theorem test_vector_float :
    v3Of (.vfadd true 0 2 1 3) 6 fx fy fz = some (0x40400000, 0x40000000) ∧ v3Of (.vfsub true 0 2 1 3) 6 fx fy fz = some (0xBF800000, 0x40800000) ∧
    v3Of (.vfmul true 0 2 1 3) 6 fx fy fz = some (0x40000000, 0xC0400000) ∧ v3Of (.vfdiv true 0 2 1 3) 6 fx fy fz = some (0x3F000000, 0xC0400000) ∧
    v3Of (.vfmin true 0 2 1 3) 6 fx fy fz = some (0x3F800000, 0xBF800000) ∧ v3Of (.vfmax true 0 2 1 3) 6 fx fy fz = some (0x40000000, 0x40400000) ∧
    v3Of (.vfma true 0 2 1 3) 6 fx fy fz = some (0x40400000, 0xC0000000) ∧ v3Of (.vfms true 0 2 1 3) 6 fx fy fz = some (0x3F800000, 0xC0800000) := by
  decide +kernel

theorem test_vector_float_functions :
    v3Of (.vfnma true 0 2 1 3) 6 fx fy fz = some (0xBF800000, 0x40800000) ∧
    v3Of (.vfsqrt true 0 1 3) 6 (0x40800000, 0x41100000) fy fz = some (0x40000000, 0x40400000) ∧
    v3Of (.vfrcp true 0 1 3) 6 (0x40000000, 0x40800000) fy fz = some (0x3F000000, 0x3E800000) ∧
    v3Of (.vfrsq true 0 1 3) 6 (0x40800000, 0x3E800000) fy fz = some (0x3F000000, 0x40000000) ∧
    v3Of (.vfexp2 true 0 1 3) 6 (0x40400000, 0xBF800000) fy fz = some (0x41000000, 0x3F000000) ∧
    v3Of (.vfclass true 0 1 3) 6 (0x80000000, 0x7F800000) fy fz = some (8, 128) := by
  decide +kernel

theorem test_vector_moves :
    v3Of (.vmv true 1 1 3) 2 xs ys (9, 9) = some (9, 0x80000000) ∧ v3Of (.vid true 0 3) 2 xs ys (9, 9) = some (0, 1) ∧
    v3Of (.vbcast true 1 1 3) 2 xs ys (9, 9) = some (0x80000000, 0x80000000) ∧ v3Of (.vins true 1 1 3) 2 xs ys (9, 9) = some (9, 5) ∧
    v3Of (.vslup true 1 1 3) 2 xs ys (9, 9) = some (9, 5) ∧ v3Of (.vsldn true 1 1 3) 2 xs ys (9, 9) = some (0x80000000, 0) ∧
    v3Of (.vperm true 0 2 1 3) 2 xs (1, 1000) (9, 9) = some (0x80000000, 0) ∧ v3Of (.vcompress true 1 1 3) 2 xs ys (9, 9) = some (0x80000000, 9) ∧
    v3Of (.vexpand true 1 1 3) 2 xs ys (9, 9) = some (9, 5) ∧ v3Of (.vmerge true 1 2 1 3) 2 xs ys (9, 9) = some (7, 0x80000000) := by
  decide +kernel

theorem test_vector_reductions :
    v3Of (.vredsum true 0 1 3) 2 (0xFFFFFFFF, 3) ys (9, 9) = some (2, 9) ∧ v3Of (.vredmin true 0 1 3) 2 xs ys (9, 9) = some (0x80000000, 9) ∧
    v3Of (.vredmax true 0 1 3) 2 xs ys (9, 9) = some (5, 9) ∧ v3Of (.vredminu true 0 1 3) 2 xs ys (9, 9) = some (5, 9) ∧
    v3Of (.vredmaxu true 0 1 3) 2 xs ys (9, 9) = some (0x80000000, 9) ∧ v3Of (.vscan true 0 1 3) 2 (0xFFFFFFFF, 3) ys (9, 9) = some (0xFFFFFFFF, 2) ∧
    v3Of (.vfredsum true 0 1 3) 6 fx fy (9, 9) = some (0x40800000, 9) ∧ v3Of (.vfredmin true 0 1 3) 6 fy fx (9, 9) = some (0xBF800000, 9) ∧
    v3Of (.vfredmax true 1 1 3) 6 fy fx (9, 9) = some (0xBF800000, 9) ∧ v3Of (.vfscan true 0 1 3) 6 fx fy (9, 9) = some (0x3F800000, 0x40800000) := by
  decide +kernel

/-- R108's example: the tree of VFREDSUM over 1.0, 2^-24, 2^-24, 2^-24. -/
theorem test_vfredsum_tree :
    after (exec (.vfredsum true 0 1 3) (user (vecHart 6 4 0x3380000033800000338000003F800000 0 0 0))) (fun t =>
      laneOf (t.me.v 3) 32 0 == 0x3F800001 && t.me.c.fflags.getLsbD 0) = true ∧
    after (exec (.vfscan true 0 1 3) (user (vecHart 6 4 0x3380000033800000338000003F800000 0 0 0))) (fun t =>
      laneOf (t.me.v 3) 32 3 == 0x3F800000) = true := by
  decide +kernel

/-- R144's example: +VFMA v3.c01, -v1, |v2|, k5. -/
theorem test_vfma_prefixed :
    after (exec (.prefixed64BitForm true ⟨0, 5, 0, 1, 0x24⟩ (.vv .fma 2 1 3))
      { user (vecHart 6 4 0x404000003F000000C00000003F800000 0x3F800000400000003E800000BF000000 0x400000003E800000000000003F800000 0) with
        harts := [(0, { vecHart 6 4 0 0 0 0 with
          f := { Files.zero with
            v := [(1, 0x404000003F000000C00000003F800000), (2, 0x3F800000400000003E800000BF000000),
              (3, 0x400000003E800000000000003F800000)]
            k := [(5, 0xB)] } })] }) (fun t =>
      t.me.v 3 == 0x000000003E8000003F0000003F000000 && t.me.c.fflags == 0 && t.me.pc == 0x1008) = true := by
  decide +kernel

theorem test_vector_starts :
    (let s := user (vecHart 2 2 1 2 3 0)
     s.Starts (.vadd true 1 2 1 3) 4 ∧ s.Starts (.vredsum true 0 1 3) 4 ∧ s.Starts (.vcmp true 0 2 1 4 1) 4 ∧ s.Starts (.kand true 1 1 1) 4 ∧
     s.Starts (.kpop true 3 1) 4 ∧ s.Starts (.vext true 1 1 3) 4 ∧ s.Starts (.vhad true 0 1 3) 4 ∧
     s.Starts (.prefixed64BitForm true ⟨0, 1, 0, 3, 0x20⟩ (.vv .add 2 1 3)) 8 ∧ s.me.bind = [] ∧
     convoyOp (.vadd true 1 2 1 3) = some (.vec ⟨0, 1, 0, 0, 0⟩ (.vv .add 2 1 3)) ∧ vecDst s (.vv .add 2 1 3) = some (3, 32) ∧
     (∀ e, e < s.me.c.vl → readsFirst s ⟨0, 1, 0, 0, 0⟩ (.vv .add 2 1 3) e)) := by
  refine ⟨starts_of (by decide +kernel), starts_of (by decide +kernel), starts_of (by decide +kernel), starts_of (by decide +kernel),
    starts_of (by decide +kernel), starts_of (by decide +kernel), starts_of (by decide +kernel), starts_of (by decide +kernel),
    by decide +kernel, rfl, by decide +kernel, fun _ _ => trivial⟩

/-- Formats: F32 to I8 in 8-bit lanes, I8 to F32, VQUANT and its record, VQSC, VDEQ, VPACK, VUNPACK. -/
theorem test_conversions :
    after (exec (.vcvt true 1 0 6 1 3) (user (vecHart 0 2 (pair 0x40600000 0xC3800000) 0 0 0))) (fun t => t.me.v 3 == 0x8004) = true ∧
    after (exec (.vcvt true 0 6 0 1 3) (user (vecHart 6 2 0x80FF 0 0 0))) (fun t => t.me.v 3 == pair 0xBF800000 0xC3000000) = true ∧
    after (exec (.vquant true 0 8 1 3) (user (vecHart 6 2 (pair 0 0x437F0000) 0 0 0))) (fun t =>
      t.me.v 3 == 0xFF00 && t.me.v 64 == 0x3C00 && t.me.c.fflags == 0) = true ∧
    after (exec (.vqsc true 0 8 1 3) (user (vecHart 6 2 (pair 0x40000000 0x40400000) 0 0 0x13C00))) (fun t => t.me.v 3 == 0x0403) = true ∧
    after (exec (.vdeq true 8 0 1 3) (user (vecHart 6 2 0x0403 0 0 0x13C00))) (fun t => t.me.v 3 == pair 0x40000000 0x40400000) = true ∧
    after (exec (.vhad true 0 1 3) (user (vecHart 2 2 (pair 5 7) 0 0 0))) (fun t => t.me.v 3 == pair 12 0xFFFFFFFE) = true ∧
    after (exec (.vpack true 5 1 3) (user (vecHart 2 2 (pair 0x12345 0xFFFFFFFF) 0 0 0))) (fun t => t.me.v 3 == 0xFFFF2345) = true ∧
    after (exec (.vunpack true 5 1 3) (user (vecHart 1 2 0x80007FFF 0 0 0))) (fun t => t.me.v 3 == pair 0x7FFF 0xFFFF8000) = true := by
  decide +kernel

theorem test_conversion_witness :
    (let s := user (vecHart 2 2 1 2 3 0)
     s.Starts (.vcvt true 1 0 6 1 3) 4 ∧ s.Starts (.vquant true 0 8 1 3) 4 ∧ s.Starts (.vqsc true 0 8 1 3) 4 ∧ s.Starts (.vdeq true 8 0 1 3) 4 ∧
     s.Starts (.vpack true 5 1 3) 4 ∧ s.Starts (.vunpack true 5 1 3) 4 ∧
     readsFirst s ⟨0, 0, 0, 0, 0⟩ (.vx .cvt 0 0 6 3 3) 0) := by
  refine ⟨starts_of (by decide +kernel), starts_of (by decide +kernel), starts_of (by decide +kernel), starts_of (by decide +kernel),
    starts_of (by decide +kernel), starts_of (by decide +kernel), ?_⟩
  exact .inr (.inr (by decide +kernel))

theorem test_masks :
    after (exec (.vcmp true 0 2 1 4 2) (user (vecHart 2 2 (pair 5 0x80000000) (pair 7 2) 0 0))) (fun t => t.me.k 2 == 1) = true ∧
    after (exec (.vcmp true 0 2 1 2 2) (user (vecHart 2 2 (pair 5 0x80000000) (pair 7 2) 0 0))) (fun t => t.me.k 2 == 3) = true ∧
    after (exec (.vfcmp true 0 2 1 2 1) (user (vecHart 6 2 (pair 0x7FC00000 0xBF800000) 0 0 0))) (fun t =>
      t.me.k 1 == 2 && t.me.c.fflags.getLsbD 4) = true ∧
    after (exec (.kand true 2 0 1) (user (vecHart 2 2 0 0 0 0))) (fun t => t.me.k 2 == 2) = true ∧
    after (exec (.kor true 2 2 1) (user (vecHart 2 2 0 0 0 0))) (fun t => t.me.k 2 == 2) = true ∧
    after (exec (.kxor true 2 0 1) (user (vecHart 2 2 0 0 0 0))) (fun t => t.me.k 2 == 1) = true ∧
    after (exec (.kandn true 2 0 1) (user (vecHart 2 2 0 0 0 0))) (fun t => t.me.k 2 == 1) = true ∧
    after (exec (.knot true 1 1) (user (vecHart 2 2 0 0 0 0))) (fun t => t.me.k 1 == 1) = true ∧
    after (exec (.kmov true 2 1) (user (vecHart 2 1 0 0 0 0))) (fun t => t.me.k 2 == 0) = true := by
  decide +kernel

theorem test_vectors_to_scalars :
    after (exec (.kpop true 3 1) (user (vecHart 2 2 0 0 0 0))) (fun t => t.g 3 == 1) = true ∧
    after (exec (.kfirst true 3 1) (user (vecHart 2 2 0 0 0 0))) (fun t => t.g 3 == 1) = true ∧
    after (exec (.kfirst true 3 2) (user (vecHart 2 2 0 0 0 0))) (fun t => t.g 3 == -1) = true ∧
    after (exec (.vext true 1 1 3) (user (vecHart 2 2 (pair 5 0x80000000) 0 0 0))) (fun t => t.g 3 == 0xFFFFFFFF80000000) = true ∧
    after (exec (.vext true 1 1 3) (user (vecHart 6 0 (pair 5 0x80000000) 0 0 0))) (fun t => t.g 3 == 0x80000000) = true := by
  decide +kernel

theorem test_convoy_checks :
    ([.vadd true 0 2 1 3, .vfadd true 0 2 1 3, .tzero true 5, .vadd false 0 2 1 3, .cVadd 1 2 3, .cVmv 1 2, .vadd true 0 2 1 72,
      .vadd true 0 76 1 3] : List Instr).all wellFormed = true ∧ wellFormed (.vadd true 0 2 1 77) = false ∧
    encode (.vadd true 0 2 1 3) = some (4, 0x0101070A) ∧ encode (.tzero true 5) = some (8, 0x00000A000000000F) ∧
    after (exec (.vadd true 0 2 1 3) (user (vecHart 6 2 0 0 0 0))) (fun t => t.me.c.cause == 1 && t.me.c.tval == 0x0101070A) = true ∧
    after (exec (.vfadd true 0 2 1 3) (user (vecHart 2 2 0 0 0 0))) (fun t => t.me.c.cause == 1) = true ∧
    after (exec (.tzero true 5) (ctl [])) (fun t => t.me.c.cause == 10 && t.me.c.tval == 0xA000000000F) = true ∧
    32 ≤ (ctl []).cur / 2 % 64 ∧ hasFeature (ctl []) 96 0 = true ∧
    after (exec (.vadd false 0 2 1 3) (user (vecHart 2 2 0 0 0 0))) (fun t => t.me.c.cause == 2) = true ∧
    after (exec (.cVadd 1 2 3) (user (vecHart 2 2 0 0 0 0))) (fun t => t.me.c.cause == 2) = true ∧
    after (exec (.cVmv 1 2) (user (vecHart 6 2 0 0 0 0))) (fun t => t.me.c.cause == 2) = true ∧
    after (exec (.vadd true 0 2 1 72) (user (vecHart 2 2 0 0 0 0))) (fun t => t.me.c.cause == 3) = true ∧
    after (exec (.vadd true 0 76 1 3) (user (vecHart 2 2 0 0 0 0))) (fun t => t.me.c.cause == 3) = true := by
  decide +kernel

/-- A convoy of VHAD and C.VADD, and the two alone. -/
theorem test_compressed_in_convoy :
    (let s := user (vecHart 2 2 (pair 5 7) 0 0 (pair 1 1))
     match startConvoy s s.cur [slotOf 0x1000 (.vhad true 0 1 65), slotOf 0x1004 (.cVadd 1 0 2)], exec (.vhad true 0 1 65) s with
     | .ok (some (u, cv)), .next a =>
       let t := runConvoy u u.cur cv
       t.me.v 65 == pair 12 0xFFFFFFFE && t.me.v 66 == pair 13 0xFFFFFFFF && t.me.pc == 0x1006 && t.me.c.instret == 2 &&
         startsB s (.vhad true 0 1 65) 4 && startsB a (.vadd true 0 65 64 66) 4 &&
         after (exec (.vadd true 0 65 64 66) a) (fun b => b.me.v 66 == t.me.v 66)
     | _, _ => false) = true := by
  decide +kernel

Task to complete: Go to the line with "laneOf (t.me.v 3) 32 0" in the entries above and repeat every line from there through the line with "(∀ e, e < s.me.c.vl", exactly and with no other text.

Answer for this exercise:
      laneOf (t.me.v 3) 32 0 == 0x3F800001 && t.me.c.fflags.getLsbD 0) = true ∧
    after (exec (.vfscan true 0 1 3) (user (vecHart 6 4 0x3380000033800000338000003F800000 0 0 0))) (fun t =>
      laneOf (t.me.v 3) 32 3 == 0x3F800000) = true := by
  decide +kernel

/-- R144's example: +VFMA v3.c01, -v1, |v2|, k5. -/
theorem test_vfma_prefixed :
    after (exec (.prefixed64BitForm true ⟨0, 5, 0, 1, 0x24⟩ (.vv .fma 2 1 3))
      { user (vecHart 6 4 0x404000003F000000C00000003F800000 0x3F800000400000003E800000BF000000 0x400000003E800000000000003F800000 0) with
        harts := [(0, { vecHart 6 4 0 0 0 0 with
          f := { Files.zero with
            v := [(1, 0x404000003F000000C00000003F800000), (2, 0x3F800000400000003E800000BF000000),
              (3, 0x400000003E800000000000003F800000)]
            k := [(5, 0xB)] } })] }) (fun t =>
      t.me.v 3 == 0x000000003E8000003F0000003F000000 && t.me.c.fflags == 0 && t.me.pc == 0x1008) = true := by
  decide +kernel

theorem test_vector_starts :
    (let s := user (vecHart 2 2 1 2 3 0)
     s.Starts (.vadd true 1 2 1 3) 4 ∧ s.Starts (.vredsum true 0 1 3) 4 ∧ s.Starts (.vcmp true 0 2 1 4 1) 4 ∧ s.Starts (.kand true 1 1 1) 4 ∧
     s.Starts (.kpop true 3 1) 4 ∧ s.Starts (.vext true 1 1 3) 4 ∧ s.Starts (.vhad true 0 1 3) 4 ∧
     s.Starts (.prefixed64BitForm true ⟨0, 1, 0, 3, 0x20⟩ (.vv .add 2 1 3)) 8 ∧ s.me.bind = [] ∧
     convoyOp (.vadd true 1 2 1 3) = some (.vec ⟨0, 1, 0, 0, 0⟩ (.vv .add 2 1 3)) ∧ vecDst s (.vv .add 2 1 3) = some (3, 32) ∧
     (∀ e, e < s.me.c.vl → readsFirst s ⟨0, 1, 0, 0, 0⟩ (.vv .add 2 1 3) e)) := by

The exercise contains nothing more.